CHARLESTON, W.Va., July 1, 2016 /PRNewswire-USNewswire/ -- American Humane Association's renowned animal rescue team, first responders for animals in crisis for 100 years, has arrived in Charleston with two of the organization's giant 50-foot rescue vehicles to help animal victims of the historic flooding affecting the area.
The deployment of the emergency vehicles, a team of 10 trained emergency responders and a veterinarian comes at the request of the Kanawha-Charleston Humane Association, which is being hard-pressed to find a solution for a growing problem: The shelter has a capacity for 240 animals and is completely full – with more coming in each day.
Among the critical tasks being prepared and performed as needed by the American Humane Association team are: Conducting a critical assessment of the need; setting up a mobile vet clinic to provide first aid, conduct wellness checks, and administer vaccines; distributing 1,200 pounds of food donated by American Humane Association; providing critically needed supplies, vaccines and medicines donated by leading animal health company Zoetis; and preparing to relieve overworked staff at the Kanawha-Charleston Humane Association shelter. Every attempt will be made to reunify lost animals with their owners.
"Our hearts go out to the people and animals of West Virginia," said Dr. Robin Ganzert, president and CEO of American Humane Association. "Fortunately, our animal rescue team is well-trained and well-qualified to handle this kind of emergency. Help has arrived."

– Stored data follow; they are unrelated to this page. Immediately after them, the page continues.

-- ==== Sys2Proof/Machine/MarkBlock.lean ====
section
/-! DEFINITION. The second mark (R3, R72, R125): what counts at it at once, what becomes due as an event of its own, and the
taking of what the last mark left due. -/

namespace Sys2Proof.Machine

/-- An evaluation is owed at the mark that brings the clock to `now` (R125). -/
def Dispatcher.owes (x : Dispatcher) (now : Second) : Bool := now.toNat % 10 = 0 || x.request

/-- The counting of one second mark: the clock, the ages and the timers. What an age, a timer, the filter or the commit
reaches at this mark with an effect of its own becomes due, and is taken by its own row (log entry 2). -/
def State.tick (s : State) : State :=
  let now := s.clock + 1
  { s with
    clock := now
    bays := s.bays.map Bay.tick
    river := s.river.tickStage.tickSilence.tickProfile
    units := s.units.map UnitRec.tick
    store := s.store.tick
    disp := { s.disp with evalDue := s.disp.owes now } }

/-- Unit events that carry no more than the record. -/
def State.onUnit (s : State) (i : UnitId) (f : UnitRec → UnitEffect) : State := s.applyUnit i (f (s.units.get i))

/-- The expiries and the history ageing of one unit that are due. -/
def State.takeUnitDue (s : State) (i : UnitId) : State :=
  let s1 := s.onUnit i UnitRec.runHoldExpiry
  let s2 := s1.onUnit i fun u => u.restExpiry s1.clock
  let s3 := s2.onUnit i fun u => u.startTimeoutExpiry s2.clock
  let s4 := s3.onUnit i fun u => u.stopTimeoutExpiry s3.clock
  let s5 := s4.onUnit i fun u => u.travelTimeoutExpiry s4.clock
  s5.setUnit i ((s5.units.get i).ageHistory s5.clock)

/-- Take everything that the last mark left due and the queue did not name, before the next mark: commit, bays, stage, silence,
profile, units, deadlines, and the evaluation last (log entry 3). Where nothing is due this is the state as it is. -/
def State.takeDue (s : State) : State :=
  let s1 := districts.foldl State.ageBay s.endCommitFreely
  let s2 := s1.ageStage.judgeSilence.filterProfile
  let s3 := unitIds.foldl State.takeUnitDue s2
  (districts.foldl State.cutQueue s3).evaluateIfDue

/-- A second mark. -/
def State.secondMark (s : State) : State := s.takeDue.tick

end Sys2Proof.Machine
end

About American Humane Association and its animal rescue program
American Humane Association is the country's first national humane organization, founded in 1877. Its animal rescue program was created in 1916 at the request of the U.S. Secretary of War to rescue war horses on the battlefields of World War I Europe. Since then, it has been rescuing animals of every kind and have been involved in virtually every major disaster relief effort from Pearl Harbor to 9/11, Hurricane Katrina, the Joplin, Missouri and Moore, Oklahoma tornadoes, the Japanese and Haitian earthquakes, and Superstorm Sandy. Over just the past ten years American Humane Association's rescue teams have saved, helped and sheltered more than 80,000 animals. For more information or to support rescuing animals in need, please visit www.AmericanHumane.org.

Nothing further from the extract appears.